Et bien oui, le mensonge c’est beau. La preuve mon mensonge vous fait plaisir !
Je devins glacial. Mon corps se pétrifiait juste à l’idée de devoir choisir, et d’envoyer dans le passé le chien que j’allais abandonner.
Je tentais sans espoir et sans conviction de ne pas choisir, mais raisonnablement, intimement, je convenais que trois chiens ne contenaient pas dans la malle.
Mr Bunsik, s’approcha de moi.
« Je choisis pour toi, Toto est trop vieux, le voyage sera trop long pour lui, laisse le vivre et mourir tranquillement ici, dans son pays.
Cette pensée de savoir Toto mourir chez lui et de ne pas connaître l’exode, aussi paradoxal que cela puisse paraître m’affranchit pour quelques temps de la douleur.
« Tu sais que je l’aime, je m’en occuperai très bien, tu as ma promesse » me répéta t’il d’une voie rassurante et apaisante pour me convaincre définitivement.
Je me suis empressé de le croire. Son discours m’arrangeait et me libérait lâchement du choix, qu’inconsciemment j’avais déjà fait.
« Monsieur Bunsik dit que Toto est trop vieux, j’ai pas le choix on emmène Look ».
J’ai encore son dernier regard en mémoire, le regard d’un épagneul fidèle à mourir, vous connaissez ?
Le regard d’un épagneul qui n’a jamais compté sa peine pour nous ramener devant nos fusils perdreaux et lièvres.
Le regard absent d’un ami fidèle qui sait que vous allez lâchement l’abandonner et qui en plus fait semblant de ne pas comprendre votre méfait.

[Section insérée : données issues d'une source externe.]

@[simp] theorem State.setTrg_regs (k : Nat) (x : TrgSt) : (s.setTrg k x).regs = s.regs := rfl
@[simp] theorem State.setTrg_shadows (k : Nat) (x : TrgSt) : (s.setTrg k x).shadows = s.shadows := rfl
@[simp] theorem State.setTrg_cyc (k : Nat) (x : TrgSt) : (s.setTrg k x).cyc = s.cyc := rfl
@[simp] theorem State.setTrg_acts (k : Nat) (x : TrgSt) : (s.setTrg k x).acts = s.acts := rfl
@[simp] theorem State.setTrg_agenda (k : Nat) (x : TrgSt) : (s.setTrg k x).agenda = s.agenda := rfl
@[simp] theorem State.setTrg_time (k : Nat) (x : TrgSt) : (s.setTrg k x).time = s.time := rfl
@[simp] theorem State.setTrg_fab (k : Nat) (x : TrgSt) : (s.setTrg k x).fab = s.fab := rfl
@[simp] theorem State.setTrg_rind (k : Nat) (x : TrgSt) : (s.setTrg k x).rind = s.rind := rfl
@[simp] theorem State.setTrg_walk (k : Nat) (x : TrgSt) : (s.setTrg k x).walk = s.walk := rfl
@[simp] theorem State.setTrg_mode (k : Nat) (x : TrgSt) : (s.setTrg k x).mode = s.mode := rfl
@[simp] theorem State.setTrg_rst (k : Nat) (x : TrgSt) : (s.setTrg k x).rst = s.rst := rfl
@[simp] theorem State.setTrg_syn (k : Nat) (x : TrgSt) : (s.setTrg k x).syn = s.syn := rfl
@[simp] theorem State.setTrg_mem (k : Nat) (x : TrgSt) : (s.setTrg k x).mem = s.mem := rfl
@[simp] theorem State.setTrg_seqs (k : Nat) (x : TrgSt) : (s.setTrg k x).seqs = s.seqs := rfl
@[simp] theorem State.setTrg_aouts (k : Nat) (x : TrgSt) : (s.setTrg k x).aouts = s.aouts := rfl
@[simp] theorem State.setTrg_pbs (k : Nat) (x : TrgSt) : (s.setTrg k x).pbs = s.pbs := rfl
@[simp] theorem State.setTrg_disp (k : Nat) (x : TrgSt) : (s.setTrg k x).disp = s.disp := rfl
@[simp] theorem State.setTrg_vis (k : Nat) (x : TrgSt) : (s.setTrg k x).vis = s.vis := rfl
@[simp] theorem State.setTrg_sems (k : Nat) (x : TrgSt) : (s.setTrg k x).sems = s.sems := rfl
@[simp] theorem State.setTrg_out (k : Nat) (x : TrgSt) : (s.setTrg k x).out = s.out := rfl
@[simp] theorem State.setTrg_cal (k : Nat) (x : TrgSt) : (s.setTrg k x).cal = s.cal := rfl
@[simp] theorem State.setTrg_kl (k : Nat) (x : TrgSt) : (s.setTrg k x).kl = s.kl := rfl
@[simp] theorem State.setTrg_host (k : Nat) (x : TrgSt) : (s.setTrg k x).host = s.host := rfl
@[simp] theorem State.setTrg_tins (k : Nat) (x : TrgSt) : (s.setTrg k x).tins = s.tins := rfl
@[simp] theorem State.setTrg_acmps (k : Nat) (x : TrgSt) : (s.setTrg k x).acmps = s.acmps := rfl
@[simp] theorem State.setTrg_keys (k : Nat) (x : TrgSt) : (s.setTrg k x).keys = s.keys := rfl
@[simp] theorem State.setTrg_peakTaken (k : Nat) (x : TrgSt) : (s.setTrg k x).peakTaken = s.peakTaken := rfl
@[simp] theorem State.setTrg_refinHz (k : Nat) (x : TrgSt) : (s.setTrg k x).refinHz = s.refinHz := rfl
@[simp] theorem State.setTrg_hfxoHz (k : Nat) (x : TrgSt) : (s.setTrg k x).hfxoHz = s.hfxoHz := rfl
@[simp] theorem State.setTrg_free (k : Nat) (x : TrgSt) : (s.setTrg k x).free = s.free := rfl
@[simp] theorem State.setTrg_rdata (k : Nat) (x : TrgSt) : (s.setTrg k x).rdata = s.rdata := rfl
@[simp] theorem State.setTrg_burst (k : Nat) (x : TrgSt) : (s.setTrg k x).burst = s.burst := rfl
@[simp] theorem State.setTrg_pending (k : Nat) (x : TrgSt) : (s.setTrg k x).pending = s.pending := rfl

@[simp] theorem State.setSy_regs (k : Nat) (x : SynSt) : (s.setSy k x).regs = s.regs := rfl
@[simp] theorem State.setSy_shadows (k : Nat) (x : SynSt) : (s.setSy k x).shadows = s.shadows := rfl
@[simp] theorem State.setSy_cyc (k : Nat) (x : SynSt) : (s.setSy k x).cyc = s.cyc := rfl
@[simp] theorem State.setSy_acts (k : Nat) (x : SynSt) : (s.setSy k x).acts = s.acts := rfl
@[simp] theorem State.setSy_agenda (k : Nat) (x : SynSt) : (s.setSy k x).agenda = s.agenda := rfl
@[simp] theorem State.setSy_time (k : Nat) (x : SynSt) : (s.setSy k x).time = s.time := rfl
@[simp] theorem State.setSy_fab (k : Nat) (x : SynSt) : (s.setSy k x).fab = s.fab := rfl
@[simp] theorem State.setSy_rind (k : Nat) (x : SynSt) : (s.setSy k x).rind = s.rind := rfl
@[simp] theorem State.setSy_walk (k : Nat) (x : SynSt) : (s.setSy k x).walk = s.walk := rfl
@[simp] theorem State.setSy_mode (k : Nat) (x : SynSt) : (s.setSy k x).mode = s.mode := rfl
@[simp] theorem State.setSy_rst (k : Nat) (x : SynSt) : (s.setSy k x).rst = s.rst := rfl
@[simp] theorem State.setSy_mem (k : Nat) (x : SynSt) : (s.setSy k x).mem = s.mem := rfl
@[simp] theorem State.setSy_seqs (k : Nat) (x : SynSt) : (s.setSy k x).seqs = s.seqs := rfl
@[simp] theorem State.setSy_aouts (k : Nat) (x : SynSt) : (s.setSy k x).aouts = s.aouts := rfl
@[simp] theorem State.setSy_pbs (k : Nat) (x : SynSt) : (s.setSy k x).pbs = s.pbs := rfl
@[simp] theorem State.setSy_trgs (k : Nat) (x : SynSt) : (s.setSy k x).trgs = s.trgs := rfl
@[simp] theorem State.setSy_disp (k : Nat) (x : SynSt) : (s.setSy k x).disp = s.disp := rfl
@[simp] theorem State.setSy_vis (k : Nat) (x : SynSt) : (s.setSy k x).vis = s.vis := rfl
@[simp] theorem State.setSy_sems (k : Nat) (x : SynSt) : (s.setSy k x).sems = s.sems := rfl
@[simp] theorem State.setSy_out (k : Nat) (x : SynSt) : (s.setSy k x).out = s.out := rfl
@[simp] theorem State.setSy_cal (k : Nat) (x : SynSt) : (s.setSy k x).cal = s.cal := rfl
@[simp] theorem State.setSy_kl (k : Nat) (x : SynSt) : (s.setSy k x).kl = s.kl := rfl
@[simp] theorem State.setSy_host (k : Nat) (x : SynSt) : (s.setSy k x).host = s.host := rfl
@[simp] theorem State.setSy_tins (k : Nat) (x : SynSt) : (s.setSy k x).tins = s.tins := rfl
@[simp] theorem State.setSy_acmps (k : Nat) (x : SynSt) : (s.setSy k x).acmps = s.acmps := rfl
@[simp] theorem State.setSy_keys (k : Nat) (x : SynSt) : (s.setSy k x).keys = s.keys := rfl
@[simp] theorem State.setSy_peakTaken (k : Nat) (x : SynSt) : (s.setSy k x).peakTaken = s.peakTaken := rfl
@[simp] theorem State.setSy_refinHz (k : Nat) (x : SynSt) : (s.setSy k x).refinHz = s.refinHz := rfl
@[simp] theorem State.setSy_hfxoHz (k : Nat) (x : SynSt) : (s.setSy k x).hfxoHz = s.hfxoHz := rfl
@[simp] theorem State.setSy_free (k : Nat) (x : SynSt) : (s.setSy k x).free = s.free := rfl
@[simp] theorem State.setSy_rdata (k : Nat) (x : SynSt) : (s.setSy k x).rdata = s.rdata := rfl
@[simp] theorem State.setSy_burst (k : Nat) (x : SynSt) : (s.setSy k x).burst = s.burst := rfl
@[simp] theorem State.setSy_pending (k : Nat) (x : SynSt) : (s.setSy k x).pending = s.pending := rfl

@[simp] theorem State.setVi_regs (k : Nat) (x : ViSt) : (s.setVi k x).regs = s.regs := rfl
@[simp] theorem State.setVi_shadows (k : Nat) (x : ViSt) : (s.setVi k x).shadows = s.shadows := rfl
@[simp] theorem State.setVi_cyc (k : Nat) (x : ViSt) : (s.setVi k x).cyc = s.cyc := rfl
@[simp] theorem State.setVi_acts (k : Nat) (x : ViSt) : (s.setVi k x).acts = s.acts := rfl
@[simp] theorem State.setVi_agenda (k : Nat) (x : ViSt) : (s.setVi k x).agenda = s.agenda := rfl
@[simp] theorem State.setVi_time (k : Nat) (x : ViSt) : (s.setVi k x).time = s.time := rfl
@[simp] theorem State.setVi_fab (k : Nat) (x : ViSt) : (s.setVi k x).fab = s.fab := rfl
@[simp] theorem State.setVi_rind (k : Nat) (x : ViSt) : (s.setVi k x).rind = s.rind := rfl
@[simp] theorem State.setVi_walk (k : Nat) (x : ViSt) : (s.setVi k x).walk = s.walk := rfl
@[simp] theorem State.setVi_mode (k : Nat) (x : ViSt) : (s.setVi k x).mode = s.mode := rfl
@[simp] theorem State.setVi_rst (k : Nat) (x : ViSt) : (s.setVi k x).rst = s.rst := rfl
@[simp] theorem State.setVi_syn (k : Nat) (x : ViSt) : (s.setVi k x).syn = s.syn := rfl
@[simp] theorem State.setVi_mem (k : Nat) (x : ViSt) : (s.setVi k x).mem = s.mem := rfl
@[simp] theorem State.setVi_seqs (k : Nat) (x : ViSt) : (s.setVi k x).seqs = s.seqs := rfl
@[simp] theorem State.setVi_aouts (k : Nat) (x : ViSt) : (s.setVi k x).aouts = s.aouts := rfl
@[simp] theorem State.setVi_pbs (k : Nat) (x : ViSt) : (s.setVi k x).pbs = s.pbs := rfl
@[simp] theorem State.setVi_trgs (k : Nat) (x : ViSt) : (s.setVi k x).trgs = s.trgs := rfl
@[simp] theorem State.setVi_disp (k : Nat) (x : ViSt) : (s.setVi k x).disp = s.disp := rfl
@[simp] theorem State.setVi_sems (k : Nat) (x : ViSt) : (s.setVi k x).sems = s.sems := rfl
@[simp] theorem State.setVi_out (k : Nat) (x : ViSt) : (s.setVi k x).out = s.out := rfl
@[simp] theorem State.setVi_cal (k : Nat) (x : ViSt) : (s.setVi k x).cal = s.cal := rfl
@[simp] theorem State.setVi_kl (k : Nat) (x : ViSt) : (s.setVi k x).kl = s.kl := rfl
@[simp] theorem State.setVi_host (k : Nat) (x : ViSt) : (s.setVi k x).host = s.host := rfl
@[simp] theorem State.setVi_tins (k : Nat) (x : ViSt) : (s.setVi k x).tins = s.tins := rfl
@[simp] theorem State.setVi_acmps (k : Nat) (x : ViSt) : (s.setVi k x).acmps = s.acmps := rfl
@[simp] theorem State.setVi_keys (k : Nat) (x : ViSt) : (s.setVi k x).keys = s.keys := rfl
@[simp] theorem State.setVi_peakTaken (k : Nat) (x : ViSt) : (s.setVi k x).peakTaken = s.peakTaken := rfl
@[simp] theorem State.setVi_refinHz (k : Nat) (x : ViSt) : (s.setVi k x).refinHz = s.refinHz := rfl
@[simp] theorem State.setVi_hfxoHz (k : Nat) (x : ViSt) : (s.setVi k x).hfxoHz = s.hfxoHz := rfl
@[simp] theorem State.setVi_free (k : Nat) (x : ViSt) : (s.setVi k x).free = s.free := rfl
@[simp] theorem State.setVi_rdata (k : Nat) (x : ViSt) : (s.setVi k x).rdata = s.rdata := rfl
@[simp] theorem State.setVi_burst (k : Nat) (x : ViSt) : (s.setVi k x).burst = s.burst := rfl
@[simp] theorem State.setVi_pending (k : Nat) (x : ViSt) : (s.setVi k x).pending = s.pending := rfl

@[simp] theorem State.setSem_regs (k : Nat) (x : SemSt) : (s.setSem k x).regs = s.regs := rfl
@[simp] theorem State.setSem_shadows (k : Nat) (x : SemSt) : (s.setSem k x).shadows = s.shadows := rfl
@[simp] theorem State.setSem_cyc (k : Nat) (x : SemSt) : (s.setSem k x).cyc = s.cyc := rfl
@[simp] theorem State.setSem_acts (k : Nat) (x : SemSt) : (s.setSem k x).acts = s.acts := rfl
@[simp] theorem State.setSem_agenda (k : Nat) (x : SemSt) : (s.setSem k x).agenda = s.agenda := rfl
@[simp] theorem State.setSem_time (k : Nat) (x : SemSt) : (s.setSem k x).time = s.time := rfl
@[simp] theorem State.setSem_fab (k : Nat) (x : SemSt) : (s.setSem k x).fab = s.fab := rfl
@[simp] theorem State.setSem_rind (k : Nat) (x : SemSt) : (s.setSem k x).rind = s.rind := rfl
@[simp] theorem State.setSem_walk (k : Nat) (x : SemSt) : (s.setSem k x).walk = s.walk := rfl
@[simp] theorem State.setSem_mode (k : Nat) (x : SemSt) : (s.setSem k x).mode = s.mode := rfl
@[simp] theorem State.setSem_rst (k : Nat) (x : SemSt) : (s.setSem k x).rst = s.rst := rfl
@[simp] theorem State.setSem_syn (k : Nat) (x : SemSt) : (s.setSem k x).syn = s.syn := rfl
@[simp] theorem State.setSem_mem (k : Nat) (x : SemSt) : (s.setSem k x).mem = s.mem := rfl
@[simp] theorem State.setSem_seqs (k : Nat) (x : SemSt) : (s.setSem k x).seqs = s.seqs := rfl
@[simp] theorem State.setSem_aouts (k : Nat) (x : SemSt) : (s.setSem k x).aouts = s.aouts := rfl
@[simp] theorem State.setSem_pbs (k : Nat) (x : SemSt) : (s.setSem k x).pbs = s.pbs := rfl
@[simp] theorem State.setSem_trgs (k : Nat) (x : SemSt) : (s.setSem k x).trgs = s.trgs := rfl
@[simp] theorem State.setSem_disp (k : Nat) (x : SemSt) : (s.setSem k x).disp = s.disp := rfl
@[simp] theorem State.setSem_vis (k : Nat) (x : SemSt) : (s.setSem k x).vis = s.vis := rfl
@[simp] theorem State.setSem_out (k : Nat) (x : SemSt) : (s.setSem k x).out = s.out := rfl
@[simp] theorem State.setSem_cal (k : Nat) (x : SemSt) : (s.setSem k x).cal = s.cal := rfl
@[simp] theorem State.setSem_kl (k : Nat) (x : SemSt) : (s.setSem k x).kl = s.kl := rfl
@[simp] theorem State.setSem_host (k : Nat) (x : SemSt) : (s.setSem k x).host = s.host := rfl
@[simp] theorem State.setSem_tins (k : Nat) (x : SemSt) : (s.setSem k x).tins = s.tins := rfl
@[simp] theorem State.setSem_acmps (k : Nat) (x : SemSt) : (s.setSem k x).acmps = s.acmps := rfl
@[simp] theorem State.setSem_keys (k : Nat) (x : SemSt) : (s.setSem k x).keys = s.keys := rfl
@[simp] theorem State.setSem_peakTaken (k : Nat) (x : SemSt) : (s.setSem k x).peakTaken = s.peakTaken := rfl
@[simp] theorem State.setSem_refinHz (k : Nat) (x : SemSt) : (s.setSem k x).refinHz = s.refinHz := rfl
@[simp] theorem State.setSem_hfxoHz (k : Nat) (x : SemSt) : (s.setSem k x).hfxoHz = s.hfxoHz := rfl
@[simp] theorem State.setSem_free (k : Nat) (x : SemSt) : (s.setSem k x).free = s.free := rfl
@[simp] theorem State.setSem_rdata (k : Nat) (x : SemSt) : (s.setSem k x).rdata = s.rdata := rfl
@[simp] theorem State.setSem_burst (k : Nat) (x : SemSt) : (s.setSem k x).burst = s.burst := rfl
@[simp] theorem State.setSem_pending (k : Nat) (x : SemSt) : (s.setSem k x).pending = s.pending := rfl

@[simp] theorem State.setRg_regs (k : Nat) (x : RindSt) : (s.setRg k x).regs = s.regs := rfl
@[simp] theorem State.setRg_shadows (k : Nat) (x : RindSt) : (s.setRg k x).shadows = s.shadows := rfl
@[simp] theorem State.setRg_cyc (k : Nat) (x : RindSt) : (s.setRg k x).cyc = s.cyc := rfl
@[simp] theorem State.setRg_acts (k : Nat) (x : RindSt) : (s.setRg k x).acts = s.acts := rfl
@[simp] theorem State.setRg_agenda (k : Nat) (x : RindSt) : (s.setRg k x).agenda = s.agenda := rfl
@[simp] theorem State.setRg_time (k : Nat) (x : RindSt) : (s.setRg k x).time = s.time := rfl
@[simp] theorem State.setRg_fab (k : Nat) (x : RindSt) : (s.setRg k x).fab = s.fab := rfl
@[simp] theorem State.setRg_mode (k : Nat) (x : RindSt) : (s.setRg k x).mode = s.mode := rfl
@[simp] theorem State.setRg_rst (k : Nat) (x : RindSt) : (s.setRg k x).rst = s.rst := rfl
@[simp] theorem State.setRg_syn (k : Nat) (x : RindSt) : (s.setRg k x).syn = s.syn := rfl
@[simp] theorem State.setRg_mem (k : Nat) (x : RindSt) : (s.setRg k x).mem = s.mem := rfl
@[simp] theorem State.setRg_seqs (k : Nat) (x : RindSt) : (s.setRg k x).seqs = s.seqs := rfl
@[simp] theorem State.setRg_aouts (k : Nat) (x : RindSt) : (s.setRg k x).aouts = s.aouts := rfl
@[simp] theorem State.setRg_pbs (k : Nat) (x : RindSt) : (s.setRg k x).pbs = s.pbs := rfl
@[simp] theorem State.setRg_trgs (k : Nat) (x : RindSt) : (s.setRg k x).trgs = s.trgs := rfl
@[simp] theorem State.setRg_disp (k : Nat) (x : RindSt) : (s.setRg k x).disp = s.disp := rfl
@[simp] theorem State.setRg_vis (k : Nat) (x : RindSt) : (s.setRg k x).vis = s.vis := rfl
@[simp] theorem State.setRg_sems (k : Nat) (x : RindSt) : (s.setRg k x).sems = s.sems := rfl
@[simp] theorem State.setRg_out (k : Nat) (x : RindSt) : (s.setRg k x).out = s.out := rfl
@[simp] theorem State.setRg_cal (k : Nat) (x : RindSt) : (s.setRg k x).cal = s.cal := rfl
@[simp] theorem State.setRg_kl (k : Nat) (x : RindSt) : (s.setRg k x).kl = s.kl := rfl
@[simp] theorem State.setRg_host (k : Nat) (x : RindSt) : (s.setRg k x).host = s.host := rfl
@[simp] theorem State.setRg_tins (k : Nat) (x : RindSt) : (s.setRg k x).tins = s.tins := rfl
@[simp] theorem State.setRg_walk (k : Nat) (x : RindSt) : (s.setRg k x).walk = s.walk := rfl
@[simp] theorem State.setRg_acmps (k : Nat) (x : RindSt) : (s.setRg k x).acmps = s.acmps := rfl
@[simp] theorem State.setRg_keys (k : Nat) (x : RindSt) : (s.setRg k x).keys = s.keys := rfl
@[simp] theorem State.setRg_peakTaken (k : Nat) (x : RindSt) : (s.setRg k x).peakTaken = s.peakTaken := rfl
@[simp] theorem State.setRg_refinHz (k : Nat) (x : RindSt) : (s.setRg k x).refinHz = s.refinHz := rfl
@[simp] theorem State.setRg_hfxoHz (k : Nat) (x : RindSt) : (s.setRg k x).hfxoHz = s.hfxoHz := rfl
@[simp] theorem State.setRg_free (k : Nat) (x : RindSt) : (s.setRg k x).free = s.free := rfl
@[simp] theorem State.setRg_rdata (k : Nat) (x : RindSt) : (s.setRg k x).rdata = s.rdata := rfl
@[simp] theorem State.setRg_burst (k : Nat) (x : RindSt) : (s.setRg k x).burst = s.burst := rfl
@[simp] theorem State.setRg_pending (k : Nat) (x : RindSt) : (s.setRg k x).pending = s.pending := rfl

Ainsi j’abandonnais Toto, devant la porte d’entrée, trop vieux pour se déplacer. Je suis sûr qu’il avait compris, j’aurais tant aimé qu’il me dise qu’il me pardonnait et que je n’avais pas le choix, que c’était mieux pour lui »
Au moins un kilo de sucre devant son nez gourmand tentait de racheter ma trahison. Une dernière caresse pour me rassurer. Juda !
Les deux autres chiens, sans un mot m’épiaient, déjà couchés dans le coffre, évitaient la scène et mon regard, le cœur en transe, en espérant que je ne change pas d’avis.
Une cale pour l’air,
Un tendeur pour fermer le coffre.
Un tour de clef.
La voiture endormie par les premières chaleurs, sursaute et démarre.
Deux bras par la fenêtre timides s’agitent machinalement, les ultimes au revoir au présent, sans futur proche.
Je me retourne Toto s’et levé et court derrière la voiture.
Je m’enfonce dans mon siège et pleure. J’avais abandonné Toto comme il y a quelques années, j’avais moi-même été abandonné à Meknes, perdu dans la nuit, et dans mes draps. Pensionnaire de ce lycée trop grand pour moi.
Adieu jardin des dieux.
J’ai peur de demain.
J’allais découvrir un nouveau mot pour ma collection, que je jetais au fond de ma poche comme une poignée de cacahuète (sic Majid Blal) le mot, « rapatriés », et en apprendre la douloureuse signification.